The one thing I LOVE about 24 Hour Fitness is that most of them are really open 24 hours, so I know I will never have an excuse not to go. I love going on a Sunday morning cuz there is hardly anyone in the gym and the people that are there are really nice. It’s funny, cuz the more I go, the more motivated I get and I get a little excited about going again. Sometimes I even think about going twice in one day,lol, but I haven’t yet. Once that happens, then you know I’m really addicted!!!

This week 24 Hour Fitness trainer Kyle from Texas tells us how he stays lean.
 
Do you have to work at keeping your weight down?

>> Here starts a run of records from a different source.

-- ==== Sys2Proof/Tests/Slice0.lean ====
section
/-! SUPPORT. Tests of the model against the vectors of spec/95_test_vectors.md and the encodings of spec/30_encoding.md, and a
witness for each obligation that has hypotheses. "S4", "B16", "H4", ... are the ids of the vectors. -/

namespace Sys2Proof.Tests

open Sys2Proof Sys2Proof.Machine

-- One theorem after the other: many kernel evaluations at the same time take more memory than there is.
set_option Elab.async false

/-! ## Decoding: words of 95_test_vectors.md section 2 and its programs, and of R99 -/

theorem test_decode_sequencer :
    decode 0x00000000#32 = some .nop ∧ decode 0x00000001#32 = some .halt ∧
    decode 0xABCD0602#32 = some (.liK 1 2 0xABCD) ∧ decode 0xABCD2902#32 = some (.liZ 2 1 0xABCD) ∧
    decode 0x80000403#32 = some (.addi 1 0x8000) ∧ decode 0x00010C04#32 = some (.loop 3 1) := by decide

theorem test_decode_bitWriter :
    decode 0x0000DF10#32 = some (.bwInit 3 7 6) ∧ decode 0x00381F11#32 = some (.bwWrite 3 56 7) ∧
    decode 0x00000212#32 = some (.bwZpad 2) ∧ decode 0x12345613#32 = some (.bwWritem 2 4660 5 2) := by decide

theorem test_decode_prefixCode :
    decode 0x00000120#32 = some (.pcHclr 1) ∧ decode 0x00000221#32 = some (.pcBuild 2) ∧
    decode 0x00020122#32 = some (.pcSerial 1 2) ∧ decode 0x00030322#32 = some (.pcSerial 3 3) := by decide

theorem test_decode_predictor :
    decode 0x01000030#32 = some (.prStart 256) ∧ decode 0x00001C31#32 = some (.prLoad 7) ∧
    decode 0x00000332#32 = some (.prPred 3) := by decide

theorem test_decode_tokenizer :
    decode 0x00000140#32 = some (.tkRowc 1) ∧ decode 0x00000241#32 = some (.tkRowe 2) ∧
    decode 0x00000142#32 = some (.tkFinc 1) ∧ decode 0x00000343#32 = some (.tkFine 3) := by decide

/-- One word of each family bit by bit: `imm`, then `rb`, `ra`, `ch`, `op` (R91, R94). -/
theorem test_decode_bits :
    decode (0b0000000000000101#16 ++ (0b001#3 ++ (0b010#3 ++ (0b00#2 ++ 0b00000010#8)))) = some (.liZ 2 0 5) ∧
    decode (0b0000000000000011#16 ++ (0b000#3 ++ (0b010#3 ++ (0b00#2 ++ 0b00010001#8)))) = some (.bwWrite 0 3 2) ∧
    decode (0b0000000000000010#16 ++ (0b000#3 ++ (0b000#3 ++ (0b01#2 ++ 0b00100010#8)))) = some (.pcSerial 1 2) ∧
    decode (0b0000000000000000#16 ++ (0b000#3 ++ (0b111#3 ++ (0b00#2 ++ 0b00110001#8)))) = some (.prLoad 7) ∧
    decode (0b0000000000000000#16 ++ (0b000#3 ++ (0b000#3 ++ (0b11#2 ++ 0b01000011#8)))) = some (.tkFine 3) := by decide

/-- The illegal words of 95_test_vectors.md section 2. -/
theorem test_decode_illegal :
    decode 0x00000100#32 = none ∧ decode 0x00004002#32 = none ∧ decode 0x00010010#32 = none ∧ decode 0x00040022#32 = none ∧
    decode 0x00000131#32 = none ∧ decode 0x00002031#32 = none ∧ decode 0x00000005#32 = none ∧ decode 0x00000044#32 = none ∧
    decode 0xFFFFFFFF#32 = none := by decide

/-- The host's two questions, on one word: what the decoder reads from a table word, and what runs first. -/
theorem test_tableWord : decodeTableWord 32 0x00052802 = some (.liZ 2 0 5) := by decide

theorem test_fetchWord :
    (match step (State.reset.withFetchWord 32 0x00052802) with | .next t => t.reg 2 == 5 && t.pc == 1 | _ => false) = true := by
  decide +kernel

/-! ## WellFormed: what each check refuses -/

/-- A set bit that the format does not use (R92), one format after the other, and an opcode outside the table (R95). -/
theorem test_wellFormed_unused :
    legalWord 0x00000401#32 = false ∧ legalWord 0x00004002#32 = false ∧ legalWord 0x00008002#32 = false ∧
    legalWord 0x00002003#32 = false ∧ legalWord 0x00000104#32 = false ∧ legalWord 0x00000412#32 = false ∧
    legalWord 0x00002011#32 = false ∧ legalWord 0x00010010#32 = false ∧ legalWord 0x00040022#32 = false ∧
    legalWord 0x00000422#32 = false ∧ legalWord 0x00000130#32 = false ∧ legalWord 0x00010031#32 = false ∧
    legalWord 0x00000014#32 = false := by decide

/-- Each field too large, and fields that fit but make an illegal word. -/
theorem test_wellFormed_fields :
    (RawFields.mk 256 0 0 0 0).wellFormed = false ∧ (RawFields.mk 0x13 4 0 0 0).wellFormed = false ∧
    (RawFields.mk 0x13 0 8 0 0).wellFormed = false ∧ (RawFields.mk 0x13 0 0 8 0).wellFormed = false ∧
    (RawFields.mk 0x13 0 0 0 65536).wellFormed = false ∧ (RawFields.mk 0x12 0 1 0 0).wellFormed = false ∧
    (RawFields.mk 0x13 3 7 7 65535).wellFormed = true := by decide

/-- Operands of a source line that do not fit (R93, R97, R98). -/
theorem test_wellFormed_lines :
    (AsmLine.liZ 8 0 0).wellFormed = false ∧ (AsmLine.liK 0 4 0).wellFormed = false ∧
    (AsmLine.liK 0 0 65536).wellFormed = false ∧ (AsmLine.addi 0 32768).wellFormed = false ∧
    (AsmLine.addi 0 (-32769)).wellFormed = false ∧ (AsmLine.loop 0 (-1)).wellFormed = false ∧
    (AsmLine.bwInit 4 0 0).wellFormed = false ∧ (AsmLine.pcSerial 0 4).wellFormed = false ∧
    (AsmLine.prStart 65536).wellFormed = false ∧ (AsmLine.prLoad (-1)).wellFormed = false ∧
    (AsmLine.movi 0 65536).wellFormed = false ∧ (AsmLine.li32 0 4294967296).wellFormed = false ∧
    (AsmLine.li64 0 18446744073709551616).wellFormed = false ∧ (AsmLine.subi 0 32769).wellFormed = false := by decide

/-- R97, R98: the first program P1 with a label and a pseudo-instruction. -/
theorem test_assemble :
    assemble 0 [⟨none, .movi 2 5⟩, ⟨some "again", .bwWrite 0 3 2⟩, ⟨none, .loopTo 3 "again"⟩, ⟨none, .subi 0 2⟩] =
      some [0x00052802, 0x00030811, 0x00010C04, 0xFFFE0003] := by decide

/-! ## One step, on small states -/

/-- The state a command answers, and the state it began in when it answers none. -/
def after (i : Instr) (s : State) : State := match exec i s with | .next t => t | _ => s

/-- A running block at `pc` 0 with the bytes of IN from address 0 up. -/
def running (input : List Byte) : State :=
  { State.reset with seq := .run, input := input.zipIdx.map fun p => (p.2, p.1) }

/-- Writer 0 with the region of `limit` bytes at address 0, and what is pending in it. -/
def withWriter (limit : Word) (acc : BitVec 64) (nbits : Fin 8) (s : State) : State :=
  s.setWriter 0 { base := 0, limit := limit, bytes := 0, acc := acc, nbits := nbits }

/-- Residuals in `RES` from entry 0 up. -/
def withResiduals (l : List Word) (s : State) : State :=
  { s with res := Vector.ofFn fun i => l.getD i.val 0, resn := Fin.ofNat 257 l.length, xs := Fin.ofNat 257 l.length, nrows := 1 }

/-- Histogram counts of channel 0, and all bounds `MAXLEN[0..18] = 7`, `MAXLEN[19] = 10` as the vectors have them. -/
def withCounts (raw lz : List Word) (s : State) : State :=
  { s.setHist 0 { raw := Vector.ofFn fun i => raw.getD i.val 0, lz := Vector.ofFn fun i => lz.getD i.val 0 } with
    maxlen := (Vector.replicate 20 7).set 19 10 }

/-- Code tables of channel 0, each entry a length and its bits. -/
def withCode (raw lz : List (BitVec 4 × BitVec 16)) (s : State) : State :=
  s.setCode 0
    { rawLen := Vector.ofFn fun i => (raw.getD i.val (0, 0)).1, rawBits := Vector.ofFn fun i => (raw.getD i.val (0, 0)).2,
      lzLen := Vector.ofFn fun i => (lz.getD i.val (0, 0)).1, lzBits := Vector.ofFn fun i => (lz.getD i.val (0, 0)).2 }

/-- What writer 0 holds: `BYTES`, `ACC`, `NBITS`. -/
def tail (s : State) : Nat × Nat × Nat :=
  ((s.writer 0).bytes.toNat, (s.writer 0).acc.toNat, (s.writer 0).nbits.val)

theorem test_nop : (after .nop (running [])).pc = 1 ∧ (after .nop (running [])).seq = .run := by decide +kernel
theorem test_halt : (after .halt (running [])).pc = 1 ∧ (after .halt (running [])).seq = .halted := by decide +kernel

/-- S1: a slice replaced, the others kept; then a slice loaded, the others 0. -/
theorem test_li :
    (after (.liK 1 2 0xABCD) ((running []).setReg 1 0x1111222233334444)).reg 1 = 0x1111ABCD33334444 ∧
    (after (.liZ 2 1 0xABCD) ((running []).setReg 2 0x1111222233334444)).reg 2 = 0x00000000ABCD0000 := by decide +kernel

/-- S2. -/
theorem test_addi :
    (after (.addi 0 0xFFFF) (running [])).reg 0 = 0xFFFFFFFFFFFFFFFF ∧
    (after (.addi 1 0x8000) ((running []).setReg 1 32767)).reg 1 = 0xFFFFFFFFFFFFFFFF := by decide +kernel

/-- S4: the fault comes before the decrement. S5: no fault when the loop ends, whatever the offset. -/
theorem test_loop_range :
    (after (.loop 3 2) ((running []).setReg 3 2)).cause = 0x03 ∧ (after (.loop 3 2) ((running []).setReg 3 2)).reg 3 = 2 := by
  decide +kernel
theorem test_loop_end :
    (after (.loop 3 2) ((running []).setReg 3 1)).pc = 1 ∧ (after (.loop 3 2) ((running []).setReg 3 1)).seq = .run := by
  decide +kernel

/-- B19, B21: the top of OUT. -/
theorem test_bwInit_range : (after (.bwInit 0 0 1) (((running []).setReg 0 65535).setReg 1 2)).cause = 0x12 := by decide +kernel
theorem test_bwInit_empty :
    ((after (.bwInit 0 0 1) ((running []).setReg 0 65536)).writer 0).base = 65536 ∧
    (after (.bwInit 0 0 1) ((running []).setReg 0 65536)).seq = .run := by decide +kernel

/-- B4, its second write, and B11, its second write. -/
theorem test_bwWrite_long :
    tail (after (.bwWrite 0 56 2) (withWriter 64 0x7F 7 ((running []).setReg 2 0x00123456789ABCDE))) = (7, 0x09, 7) ∧
    (after (.bwWrite 0 56 2) (withWriter 64 0x7F 7 ((running []).setReg 2 0x00123456789ABCDE))).out.map (·.2) =
      [0x7F, 0x6F, 0x5E, 0x4D, 0x3C, 0x2B, 0x1A] := by decide +kernel
theorem test_bwWrite_overflow :
    (after (.bwWrite 0 9 2) (withWriter 1 0x55 7 ((running []).setReg 2 0x1FF))).cause = 0x11 ∧
    tail (after (.bwWrite 0 9 2) (withWriter 1 0x55 7 ((running []).setReg 2 0x1FF))) = (0, 0x55, 7) := by decide +kernel

/-- B3: `ZPAD` of three pending bits, and of none. -/
theorem test_bwZpad :
    (after (.bwZpad 0) (withWriter 64 5 3 (running []))).out = [(0, 0x05)] ∧
    tail (after (.bwZpad 0) (withWriter 64 5 3 (running []))) = (1, 0, 0) ∧
    (after (.bwZpad 0) (withWriter 64 0 0 (running []))).out = [] := by decide +kernel

/-- IN of B16 and B17: three counts, then at 8 the values 5, 0x1A and 2^64 - 1. -/
def writemInput (count : Byte) : List Byte :=
  [3, count, 8, 0, 0, 0, 0, 0] ++ [5, 0, 0, 0, 0, 0, 0, 0] ++ [0x1A, 0, 0, 0, 0, 0, 0, 0] ++ List.replicate 8 0xFF

theorem test_bwWritem :
    (after (.bwWritem 0 3 4 5) (withWriter 16 0 0 ((running (writemInput 5)).setReg 5 8))).out = [(0, 0xD5), (1, 0xFF)] := by
  decide +kernel
theorem test_bwWritem_count :
    (after (.bwWritem 0 3 4 5) (withWriter 16 0 0 ((running (writemInput 60)).setReg 5 8))).cause = 0x10 ∧
    tail (after (.bwWritem 0 3 4 5) (withWriter 16 0 0 ((running (writemInput 60)).setReg 5 8))) = (0, 5, 3) := by
  decide +kernel

theorem test_pcHclr : ((after (.pcHclr 0) (withCounts [9] [8] (running []))).hist 0).raw[0] = 0 := by decide +kernel

/-- H4: one run-length symbol, whose code is the escape's. -/
theorem test_pcBuild :
    ((after (.pcBuild 0) (withCounts [3, 0, 0, 0, 0, 1] [5] (running []))).code 0).rawLen.toList.take 6 = [2, 0, 0, 0, 0, 2] ∧
    ((after (.pcBuild 0) (withCounts [3, 0, 0, 0, 0, 1] [5] (running []))).code 0).rawBits.toList.take 6 = [1, 0, 0, 0, 0, 3] ∧
    ((after (.pcBuild 0) (withCounts [3, 0, 0, 0, 0, 1] [5] (running []))).code 0).lzLen[0] = 1 := by decide +kernel
/-- H6. -/
theorem test_pcBuild_single : (after (.pcBuild 0) (withCounts [0, 0, 0, 0, 9] [] (running []))).cause = 0x21 := by decide +kernel

/-- Z1 and Z8. -/
theorem test_pcSerial :
    (after (.pcSerial 0 0) (withWriter 64 0 0 (withCode [(1, 0), (0, 0), (0, 0), (0, 0), (0, 0), (1, 1)] [] (running [])))).out =
      [(0, 0x1C), (1, 0x70)] ∧
    tail (after (.pcSerial 0 0)
      (withWriter 64 0 0 (withCode [(1, 0), (0, 0), (0, 0), (0, 0), (0, 0), (1, 1)] [] (running [])))) = (2, 0x21, 6) := by
  decide +kernel
theorem test_pcSerial_none : (after (.pcSerial 0 0) (withWriter 64 0 0 (running []))).cause = 0x21 := by decide +kernel

theorem test_prStart :
    (after (.prStart 257) (running [])).cause = 0x30 ∧ (after (.prStart 256) (running [])).xs = 256 := by decide +kernel

/-- A running block with `CFG`, a row length and IN. -/
def withRow (cfg : Word) (xs : Fin 257) (input : List Byte) : State := { running input with cfg := cfgOfWord cfg, xs := xs }

/-- U2v (`NC` 1, `BPS` 16, big-endian) and U7v (`NC` 3, `BPS` 16, big-endian). -/
theorem test_prLoad_bigEndian :
    (after (.prLoad 0) (withRow 0x281 2 [0x34, 0x12, 0xFF, 0xFF])).cur[0].toList.take 2 = [0x3412, 0xFFFF] := by decide +kernel
theorem test_prLoad_colour :
    (after (.prLoad 0) (withRow 0x283 1 [0xFF, 0xFF, 0, 0, 0xFF, 0xFF])).cur.toList.map (fun r => r[0]) =
      [32767, 0, 0xFFFF0001, 0] := by decide +kernel

/-- W2, its second row. -/
theorem test_prPred :
    (after (.prPred 0) { withRow 0x41 4 [] with
      nrows := 2, cur := (Vector.replicate 4 zeroRow).set 0 (Vector.ofFn fun i => [7, 9, 1, 190].getD i.val 0)
      prev := (Vector.replicate 4 zeroRow).set 0 (Vector.ofFn fun i => [5, 9, 4, 200].getD i.val 0) }).residuals =
      [4, 0, 5, 13] := by decide +kernel
/-- `ChRange` is checked before `NoRow`. -/
theorem test_prPred_faults :
    (after (.prPred 1) (withRow 0x41 1 [])).cause = 0x31 ∧ (after (.prPred 0) (withRow 0x41 1 [])).cause = 0x32 := by
  decide +kernel

/-- K8: a pending run of 8, two more zeros, then a 7. -/
theorem test_tkRowc :
    ((after (.tkRowc 0) ((withResiduals [0, 0, 7] (running [])).setRun 0 8)).hist 0).raw.toList.take 4 = [1, 0, 0, 1] ∧
    ((after (.tkRowc 0) ((withResiduals [0, 0, 7] (running [])).setRun 0 8)).hist 0).lz.toList.take 4 = [0, 0, 1, 0] ∧
    (after (.tkRowc 0) ((withResiduals [0, 0, 7] (running [])).setRun 0 8)).runOf 0 = 0 := by decide +kernel
/-- K13: what is counted before the fault stays counted. -/
theorem test_tkRowc_range :
    (after (.tkRowc 0) (withResiduals [1, 262144] (running []))).cause = 0x41 ∧
    ((after (.tkRowc 0) (withResiduals [1, 262144] (running []))).hist 0).raw[1] = 1 := by decide +kernel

Yes I do. Whoever says that they don’t have to work at it is lying. If you’re not progressing, you’re regressing.

Is it hard to follow the same advice that you give your clients?
Sometimes I go through the same old motions instead of trying something else. For instance, doing the same old bench press, instead of a balancing, single-leg two-arm cable chest press.

Do you adopt the same nutrition and workout habits that you suggest for clients?
Our clients are always going to be trained better than us [trainers] – that’s the purpose of training. It really helps when you have someone to push you.

How do you fit in your workouts?
It’s not really finding the time – it’s making the time. I usually work out at 1 or 2 in the afternoon or when the gym is less crowded.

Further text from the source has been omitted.